2. the preparation of monkey according to claim 1-mouse cell fusion mother's tire blood group incompatibility treatment hybrid strain, feature exist In in the cell increment culture before bone marrow cell fusion, by hematopoietin by the dosage supplying of 2.5~3.5IU/mL Routine bone marrow cell culture medium.

3. the preparation of monkey according to claim 1-mouse cell fusion mother's tire blood group incompatibility treatment hybrid strain, feature exist In, in cell fusion, hybrid cell screening, colonized culture and passage amplification, by hematopoietin by 1.5~ The dosage of 2.5IU/mL is incorporated the DMEM culture medium of 15% fetal calf serum.

4. the preparation of monkey according to claim 1-mouse cell fusion mother's tire blood group incompatibility treatment hybrid strain, feature exist In the positive red system's hybrid strain of " O " type people of the Rh is with 0.04mol/L Na₂HPO₄With 0.04mol/L NaH₂PO₄The infiltration of preparation Concentration is respectively that the PB lysate of 25mmol/L and 35mmol/L alternately washs its hemoglobin contained.

5. the preparation of monkey according to claim 1-mouse cell fusion mother's tire blood group incompatibility treatment hybrid strain, feature exist In positive " O " type rhesus macaque of 80%Rh that perfusion is made into inside the absorber with the cell-preservation liquid containing 3.5% mannitol is red The cell suspension of cell hydridization strain concentration, for adsorbing the Rh antibody flowed through in the blood plasma of absorber.

6. according to claim 1, the preparation of monkey described in 5-mouse cell fusion mother's tire blood group incompatibility treatment hybrid strain, feature exist In the cell-preservation liquid of 3.5% mannitol is mannitol 17.5g, citric acid trisodium 1.5g, citric acid 0.2g, glucose 7.93g, sodium dihydrogen phosphate 0.94g, adenine 0.14g, sodium chloride 4.97g, are dissolved in the distilled water of 500ml.

7. according to claim 1, the preparation of monkey described in 5-mouse cell fusion mother's tire blood group incompatibility treatment hybrid strain, feature exist In the shell volume of the absorber is 200~300ml, and entrance is equipped with buffer area and top diameter cell screen clothes, pushes up diameter cell sieve Mesh number is 500 mesh, and exit is equipped with bottom diameter cell screen clothes and cell strainer, and bottom diameter cell screen clothes mesh number is 50 mesh, cell filter Mesh number is 200 mesh, and buffer area is also equipped between bottom diameter cell screen clothes and cell strainer, is conducive to the stability of system circulation.

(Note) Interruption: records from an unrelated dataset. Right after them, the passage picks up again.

/-- The aggregates of the refresh that has ended close once no check of it is open, or without more when `now_` says so:
PLANE_AGG, REFRESH_CHECK_FAIL and the journal's count. -/
def Dev.closeAggregates (d : Dev) (s : Nat) (now_ : Bool) : Dev :=
  match d.seq.ended.get s with
  | none => d
  | some e =>
    if !now_ ∧ ((d.awaits s true).isSome ∨ (d.awaits s false).isSome) then d
    else
      let d1 := { d with
        saf := { d.saf with
          planeAgg := d.saf.planeAgg.set s (aggregateOf e.rx), planeExp := d.saf.planeExp.set s (aggregateOf e.ex) }
        seq := { d.seq with
          ended := d.seq.ended.set s none, endedOk := d.seq.endedOk.set s (some (e.verified && e.projected)) } }
      if e.projected ∧ !e.verified then
        let acc := d1.jnl.acc
        { d1 with jnl := { d1.jnl with acc := { acc with unverified := acc.unverified.mod s (· + 1) } } }.count
          kSafRefreshCheckFail s 1
      else d1

/-- The aggregates start again with the new refresh. -/
def Dev.openAggregates (d : Dev) (s : Nat) : Dev :=
  { d with seq := { d.seq with
      rxAgg := d.seq.rxAgg.set s [], exAgg := d.seq.exAgg.set s [], checkFailed := d.seq.checkFailed.set s false,
      projectedRefresh := d.seq.projectedRefresh.set s (d.seq.projecting.get s) } }

/-! ### Reset instants -/

/-- The word of entry e on a side applies at the next Governor tick; a side without one has missed it (R320). -/
def Dev.applyWord (d : Dev) (s e : Nat) : Dev :=
  let put (d : Dev) (w : Lookahead) : Dev :=
    { d with
      seq := { d.seq with
        words := d.seq.words.mod s fun l => l.filter fun v => v.entry != e, inForce := d.seq.inForce.set s w },
      gov := { d.gov with zeroNow := d.gov.zeroNow.set s (d.saf.safeSides.get s), wordDue := d.gov.wordDue.set s true } }
  match (d.seq.words.get s).find? fun w => w.entry == e with
  | some w => put d w
  | none =>
    let n := d.entry e
    ((put d { entry := e, cshift := n.cshift, mix := n.mix, zero := true, diag := n.diag, camw := n.camw, first := e == 0,
              dphase := d.seq.dither }).count kGovLookaheadMiss s 1).raise 0x0903 s (s + 2 * (e % 2048))

/-- The load of a side ends at S_e: RESET is sent, or the entry is voided (R241, R246). -/
def Dev.endLoad (d : Dev) (s e : Nat) : Dev :=
  match d.seq.loading.get s with
  | none => d
  | some l =>
    let d0 := { d with seq := { d.seq with loading := d.seq.loading.set s none } }
    let p := d.mport s
    if !d.seq.projecting.get s then d0
    else if l.voided then { d0 with seq := { d0.seq with checking := d0.seq.checking.set s none } }.zeroWord s e
    else if p.state = .ready ∧ p.fltN then
      { d0 with seq := { d0.seq with checking := d0.seq.checking.set s (some { l with wasReset := true }) } }.modMport s
        fun p => p.send 0x02 0 0
    else { d0 with seq := { d0.seq with checking := d0.seq.checking.set s none } }.voidEntry s e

8. the preparation of monkey according to claim 1-mouse cell fusion mother's tire blood group incompatibility treatment hybrid strain, feature exist In the plasma separator hollow fibre filter membrane diameter is 270 μm~370 μm, and film thickness is 50 μm, and aperture is 0.2 μm~0.6 μm, fibre length is 13.5 μm~26 μm, can filter blood plasma but cannot filter all cell components.

9. the preparation of monkey according to claim 1-mouse cell fusion mother's tire blood group incompatibility treatment hybrid strain, feature exist In the pathogenic antibody adsorbing therapy device includes one end of arterial blood line pipe (1) through heparin pump (2) and blood pump (3) and blood It starches separator (4) to be connected, plasma separator (4) absorber (8,9) in parallel with two through blood plasma pump (6) and circulation line (7) It is connected, is then successively connected with circulation line (10), venous line (5).